# Breaking Down DSAs: Two Sum

### Claire Muller ・2 min read

Another week, another blog post! I really enjoyed writing my last post about solving a popular coding problem, valid anagram, and I thought I would try another this week. So today I'll be walking through my various solutions to the popular two sum problem, using JavaScript.
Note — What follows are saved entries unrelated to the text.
-- ==== Sys2Proof/Laws/WithinBoot.lean ====
section
/-! SUPPORT. What each operation of Machine/Qos.lean, Machine/RegView.lean, Machine/Sec.lean, Machine/Boot.lean, Machine/Inval.lean, Machine/Residency.lean, Machine/Service.lean, Machine/Endpoint.lean can do, as one lemma
of the form of Laws/Within.lean. The numeral is the set of parts it may change. -/

namespace Sys2Proof.Machine

theorem State.advanceDtime_within {s t} : Within 0x30 s (State.advanceDtime s t) := by
  unfold State.advanceDtime
  extract_lets v1 v2
  refine Within.ite ?_ ?_
  · exact Within.refl
  · refine Within.app State.advance_within rfl ?_
    exact Within.refl

theorem pumpEp_within {ep s} : Within 0x10000020400100000000000000000000006 s (pumpEp ep s) := by
  unfold pumpEp
  refine Within.foldl ?_ ?_
  · intro t1 x2
    refine Within.app pumpAll_within rfl ?_
    exact Within.refl
  · exact Within.refl

theorem wheelQueue_within {q s} : Within 0x20000000010000020400100000000000000000000036 s (wheelQueue q s) := by
  unfold wheelQueue
  extract_lets v1
  have hv1 : Within 0x20000000010000020400100000000000000000000036 s v1 := by
    unfold v1
    refine Within.app State.advanceDtime_within rfl ?_
    exact Within.refl
  clear_value v1
  refine Within.ite ?_ ?_
  · refine Within.app domainSleep_within rfl ?_
    refine Within.app pumpEp_within rfl ?_
    exact hv1
  · refine Within.app startFetch_within rfl ?_
    refine Within.app updQueue_within rfl ?_
    exact hv1

theorem wheelPeer_within {k p s} : Within 0x10000020400100000000000000000000036 s (wheelPeer k p s) := by
  unfold wheelPeer
  extract_lets v1
  have hv1 : Within 0x10000020400100000000000000000000036 s v1 := by
    unfold v1
    refine Within.app State.advanceDtime_within rfl ?_
    exact Within.refl
  clear_value v1
  refine Within.ite ?_ ?_
  · refine Within.app pumpAll_within rfl ?_
    exact hv1
  · refine Within.app startPeerFetch_within rfl ?_
    refine Within.app updPeer_within rfl ?_
    exact hv1

theorem execTimingWheelDue_within {qid k s} : WithinX 0x281003f7bfd60d4e2f801fff02001f0304000d40003e s (execTimingWheelDue qid k s) := by
  unfold execTimingWheelDue
  refine WithinX.next ?_
  refine Within.trans ?_ (epStep_within rfl ?_)
  · exact Within.refl
  · intro t1
    refine Within.ite ?_ ?_
    · split
      · rename_i x2 h3
        exact Within.refl
      · rename_i x4 x5 h6
        refine Within.app wheelPeer_within rfl ?_
        exact Within.refl
    · split
      · rename_i x7 h8
        exact Within.refl
      · rename_i x9 x10 h11
        refine Within.ite ?_ ?_
        · refine Within.app wheelQueue_within rfl ?_
          exact Within.refl
        · exact Within.refl

theorem execCcIncreasePeriod_within {k s} : WithinX 0x281003f7bfd60d4e2f801fff02001f0304000d40003e s (execCcIncreasePeriod k s) := by
  unfold execCcIncreasePeriod
  refine WithinX.next ?_
  refine Within.trans ?_ (trnStep_within rfl ?_)
  · exact Within.refl
  · intro t1
    split
    · rename_i x2 h3
      exact Within.refl
    · rename_i x4 x5 h6
      refine Within.ite ?_ ?_
      · exact Within.refl
      · extract_lets v7
        have hv7 : Within 0x281003f7bfd60d4e2f801fff02001f0304000d40003e t1 v7 := by
          unfold v7
          refine Within.app State.advanceTo_within rfl ?_
          exact Within.refl
        clear_value v7
        refine Within.app updPeer_within rfl ?_
        exact hv7

theorem sampleQueue_within {p v s} : Within 0x200000000000000000100000000000000000000000 s (sampleQueue p v s) := by
  unfold sampleQueue
  split
  rename_i x1 x2 x3 h4
  extract_lets v5 v6 v7 v8 v9 v10
  have hv7 : Within 0x200000000000000000100000000000000000000000 s v7 := by
    unfold v7
    refine Within.app State.count_within rfl ?_
    refine Within.app State.count_within rfl ?_
    refine Within.app State.count_within rfl ?_
    exact Within.refl
  clear_value v7
  refine Within.updFab ?_ rfl
  exact hv7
There are a few different variations of this problem, but the one I'll be doing comes from LeetCode. The problem: Given an array of integers, return the indices of the two numbers that add up to a given sum.

```
Input: nums = [2, 7, 11, 15], sum = 9
Output: [0, 1]
Because nums[0] + nums[1] = 2 + 7 = 9
```

I always like to start out with the most obvious brute force solution in order to make sure I have a good understanding of the problem. So my first solution was to simply use two nested for loops to check each combination of numbers. If adding the two numbers together equalled the given sum, then return the indices of those two numbers. If there's no combination, return an empty array.

```
var twoSum = function(nums, sum) {
for (let i = 0; i < nums.length; i++) {
for (let j = i + 1; j < nums.length; j++) {
if (nums[i] + nums[j] === sum) {
return [i, j];
}
}
};
return [];
};
```

Now I learned long ago that nested for loops have a runtime of O( n^{2} ), which is not ideal. There's pretty much always a better, more efficient way, and it usually involves an object/hash table/dictionary/whatever your programming language of choice calls it.
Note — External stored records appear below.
-- ==== Sys2Proof/Laws/WithinCmdService.lean ====
section
/-! SUPPORT. What each operation of Machine/CmdService.lean, Machine/Command.lean can do, as one lemma
of the form of Laws/Within.lean. The numeral is the set of parts it may change. -/

namespace Sys2Proof.Machine

theorem applyRec_within {s r} : Within 0xc000000000000 s (applyRec s r) := by
  unfold applyRec
  split
  · rename_i x1 h2
    exact Within.refl
  · rename_i x3 x4 h5
    refine Within.foldl ?_ ?_
    · intro t6 x7
      refine Within.app State.setShadow_within rfl ?_
      exact Within.refl
    · exact Within.refl

theorem setShadowState_within {n s} : Within 0x10000000000000000000000 s (setShadowState n s) := by
  unfold setShadowState
  refine Within.upd (e := s) ?_ rfl rfl rfl rfl rfl rfl rfl rfl
  exact Within.refl

theorem setFailOffset_within {off s} : Within 0x2000000000000 s (setFailOffset off s) := by
  unfold setFailOffset
  refine Within.app State.setReg_within rfl ?_
  exact Within.refl

theorem shadowApply_within {a image s} : Within2 0x1000000000c000000000000 s (shadowApply a image s) := by
  unfold shadowApply
  split
  · rename_i x1 x2 h3
    refine Within2.mk ?_
    exact Within.refl
  · rename_i x4 x5 h6
    extract_lets v7
    have hv7 : Within 0x1000000000c000000000000 s v7 := by
      unfold v7
      refine Within.ite ?_ ?_
      · refine Within.app (State.setBank_within bank_rising) rfl ?_
        exact Within.refl
      · exact Within.refl
    clear_value v7
    refine Within2.mk ?_
    refine Within.app setShadowState_within rfl ?_
    refine Within.foldl ?_ ?_
    · intro t8 x9
      refine Within.app applyRec_within rfl ?_
      exact Within.refl
    · exact hv7

theorem cmdShadowLoad_within {a0 a1 a2 a3} : Within2 0x810028000060d400780110002001f0f04000d400036 a3 (cmdShadowLoad a0 a1 a2 a3) := by
  unfold cmdShadowLoad
  extract_lets v1 v2
  refine Within2.ite ?_ ?_
  · refine Within2.app refuse_within rfl ?_
    exact Within.refl
  · refine Within2.ite ?_ ?_
    · refine Within2.app refuse_within rfl ?_
      exact Within.refl
    · split
      · rename_i x3 x4 t5 h6
        have ht5 : Within 0x810028000060d400780110002001f0f04000d400036 a3 t5 := by
          refine Within2.of h6 ?_
          refine Within2.app adminRead_within rfl ?_
          exact Within.refl
        refine Within2.mk ?_
        exact ht5
      · rename_i x7 t8 h9
        have ht8 : Within 0x810028000060d400780110002001f0f04000d400036 a3 t8 := by
          refine Within2.of h9 ?_
          refine Within2.app adminRead_within rfl ?_
          exact Within.refl
        refine Within2.app shadowApply_within rfl ?_
        exact ht8
      · rename_i x10 x11 t12 h13
        have ht12 : Within 0x810028000060d400780110002001f0f04000d400036 a3 t12 := by
          refine Within2.of h13 ?_
          refine Within2.app adminRead_within rfl ?_
          exact Within.refl
        refine Within2.ite ?_ ?_
        · refine Within2.mk ?_
          exact ht12
        · refine Within2.app shadowApply_within rfl ?_
          exact ht12

theorem shadowInForce_within {s} : Within 0x20000000000000000000000 s (shadowInForce s) := by
  unfold shadowInForce
  refine Within.upd (e := s) ?_ rfl rfl rfl rfl rfl rfl rfl rfl
  exact Within.refl

theorem clampPolicers_within {s} : Within 0x8000000000000000000000000000000000000000 s (clampPolicers s) := by
  unfold clampPolicers
  extract_lets v1
  refine Within.updFab ?_ rfl
  exact Within.refl

theorem refillPolicers_within {s} : Within 0x8000000000000000000000000000000000000000 s (refillPolicers s) := by
  unfold refillPolicers
  refine Within.foldl ?_ ?_
  · intro t1 x2
    refine Within.app putPolicer_within rfl ?_
    exact Within.refl
  · exact Within.refl

theorem hingePower_within {code s} : Within 0x20000000000000000000100000000000000000000000 s (hingePower code s) := by
  unfold hingePower
  extract_lets v1 v2 v3 v4
  have hv1 : Within 0x20000000000000000000100000000000000000000000 s v1 := by
    unfold v1
    refine Within.app updPwr_within rfl ?_
    exact Within.refl
  clear_value v1
  have hv3 : Within 0x20000000000000000000100000000000000000000000 s v3 := by
    unfold v3
    refine Within.ite ?_ ?_
    · exact hv1
    · refine Within.app State.count_within rfl ?_
      refine Within.app updPwr_within rfl ?_
      exact hv1
  clear_value v3
  refine Within.app updHolds_within rfl ?_
  refine Within.ite ?_ ?_
  · exact hv3
  · refine Within.app rewidth_within rfl ?_
    exact hv3

theorem hingePort_within {o s n} : Within 0x3810028001060d4227801fff02001f02000000000006 s (hingePort o s n) := by
  unfold hingePort
  extract_lets v1 v2 v3 v4 v5 v6 v7
  have hv6 : Within 0x3810028001060d4227801fff02001f02000000000006 s v6 := by
    unfold v6
    refine Within.ite ?_ ?_
    · refine Within.foldl ?_ ?_
      · intro t8 x9
        refine Within.app updLane_within rfl ?_
        exact Within.refl
      · exact Within.refl
    · exact Within.refl
  clear_value v6
  have hv7 : Within 0x3810028001060d4227801fff02001f02000000000006 s v7 := by
    unfold v7
    refine Within.ite ?_ ?_
    · refine Within.app portDisable_within rfl ?_
      exact hv6
    · refine Within.ite ?_ ?_
      · exact hv6
      · refine Within.ite ?_ ?_
        · refine Within.app portEnable_within rfl ?_
          exact hv6
        · refine Within.ite ?_ ?_
          · refine Within.app portRetrain_within rfl ?_
            exact hv6
          · exact hv6
  clear_value v7
  refine Within.foldl ?_ ?_
  · intro t10 x11
    refine Within.app endJob_within rfl ?_
    exact Within.refl
  · exact hv7

theorem hingeLane_within {o s l} : Within 0x3810028000060d400780100002001f0304000d400006 s (hingeLane o s l) := by
  unfold hingeLane
  extract_lets v1 v2 v3 v4 v5
  have hv4 : Within 0x3810028000060d400780100002001f0304000d400006 s v4 := by
    unfold v4
    refine Within.app laneOff_within rfl ?_
    exact Within.refl
  clear_value v4
  have hv5 : Within 0x3810028000060d400780100002001f0304000d400006 s v5 := by
    unfold v5
    refine Within.ite ?_ ?_
    · refine Within.app laneOff_within rfl ?_
      exact Within.refl
    · exact Within.refl
  clear_value v5
  refine Within.ite ?_ ?_
  · exact Within.refl
  · refine Within.ite ?_ ?_
    · refine Within.ite ?_ ?_
      · refine Within.app activeLeft_within rfl ?_
        exact hv4
      · refine Within.app tryLock_within rfl ?_
        exact hv4
    · refine Within.app laneStart_within rfl ?_
      exact hv5

theorem hingeGrants_within {s} : Within 0x8000000000000000000000000000000000000000000 s (hingeGrants s) := by
  unfold hingeGrants
  refine Within.foldl ?_ ?_
  · intro t1 x2
    refine Within.app grantSlice_within rfl ?_
    exact Within.refl
  · exact Within.refl

theorem ratesOff_within {s} : Within 0x10000000000000000000000000000000000 s (ratesOff s) := by
  unfold ratesOff
  refine Within.ite ?_ ?_
  · exact Within.refl
  · refine Within.upd (e := s) ?_ rfl rfl rfl rfl rfl rfl rfl rfl
    exact Within.refl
After thinking on this for a minute, I realized that I can iterate through the array and save each number and its index in an object, giving me this:

```
// given nums = [2, 7, 11, 15]
obj = {2: 0, 7: 1, 11: 2, 15: 3}
```

While building this object, I can check to see if the current number's complement (the sum minus the current number) already exists in the object. To make it a little easier to read, I saved this target number to a variable.

```
let target = sum - nums[i];
if (obj.hasOwnProperty(target)) {
return [obj[target], i];
}
```

This way, if the two numbers are near the beginning of the array, we don't even need to check the rest of the array and can return. This solution gives us time and space of O(n), which is twice as fast as using nested for loops. The final solution looks something like this:

```
var twoSum = function(nums, sum) {
let obj = {};
for (let i = 0; i < nums.length; i++) {
// save target number to variable, easier to read
let target = sum - nums[i];
// if the object has a key of the target number
// return its index (the value) and current index of nums
if (obj.hasOwnProperty(target)) {
return [obj[target], i];
}
// otherwise, create key value pair of the current number and its index
obj[nums[i]] = i;
}
return [];
};
```

Thanks for tuning in, and I'll catch you next week!

Awesome step by step Claire! :)

I just tried out this problem on Leetcode last night! I thought about introducing an object to solve it but never got around to trying it out. I really like your solution though! Great job, Claire!